Music has been my second language for most of my life. It has syntax, structure, flow, and most importantly, pattern. When you’re learning music, of course you need to learn the syntax and structures, but whether you realize it or not, you’re just learning a bunch of patterns. Every rhythm, scale, chord, harmonic structure, can be reduced to simple patterns. And while a Rachmaninoff piano concierto is a daunting thing to try and learn all at once, I guarantee anyone could sit down and figure out bits of it, line by line, bar by bar.

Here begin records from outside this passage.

-- ==== Sys2Proof/Machine/Flags.lean ====
section
/-! DEFINITION. The flag computations, all into VF (42_alu.md R173, R174), and the order of the two writes (R160). -/

namespace Sys2Proof.Machine

/-- A flag as the byte VF takes: 1 or 0 (42_alu.md R174). -/
def flagByte (f : Bool) : Byte := if f then 1 else 0

/-- The carry of 8XY4: the 9-bit sum exceeds 255 (42_alu.md R167). -/
def carry (a b : Byte) : Bool := decide (255 < a.toNat + b.toNat)

/-- The not-borrow of a subtraction: the minuend is at least the subtrahend (42_alu.md R168, R170). -/
def notBorrow (minuend subtrahend : Byte) : Bool := decide (subtrahend.toNat ≤ minuend.toNat)

/-- The bit a right shift by one shifts out (42_alu.md R169). -/
def shiftedOutRight (b : Byte) : Bool := b.getLsbD 0

/-- The bit a left shift by one shifts out (42_alu.md R171). -/
def shiftedOutLeft (b : Byte) : Bool := b.getLsbD 7

/-- Writes VX and then VF, so that VF holds the flag when X = 15 (42_alu.md R160, D4; log 15). -/
def State.writeResultAndFlag (s : State) (x : Reg) (result : Byte) (flag : Bool) : State :=
  (s.writeV x result).writeV vf (flagByte flag)

end Sys2Proof.Machine
end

Let’s extrapolate and say that music and coding are both languages, each with their own thought patterns. I would argue that coding is instrinsic to human society under this definition. Technologies are extensions of the human form, with music as extensions of our voice and computers as extensions of the mind. Of course, our minds and computers do not function in the same way, but we can understand how a computer thinks and we can mimic that logic flow in our thoughts, allowing us to create code.
I first became interested in coding in college. I took a basic Python class that I did okay in, and then I proceeded to nearly faily a Java class. With music, I was always interested in it because it was something that moved me. Coding was just another class at this point, because I’d yet to truly be moved by code (or at least realized it). It wasn’t until I was exposed to the whole world of coded art, that my interest was really picqued. I began to realize how code was being used all around me to create art, evoke thought and emotion. I thought of code less and less as a sterile string of text, and more and more as a piece of artwork created by a human. Just as when you learn to read music you begin to be able to hear the music represented on the page, I slowly began to see patterns in code, and recognize how the same patterns can be manipulated for different results. For me now, code can be just as personal and emotional as music can. In the same vein that there are many ways to play a piece of music, there are many ways to get the same result in code. How we choose to get there shows our personalities and our thought processes, it shows how we see pattern.
In a nutshell, I want to code for the same reason I want to play music. I want to create things that connect and move people. I also like being able to modify the world around me to best suit my needs and the needs of others, both digital and physical.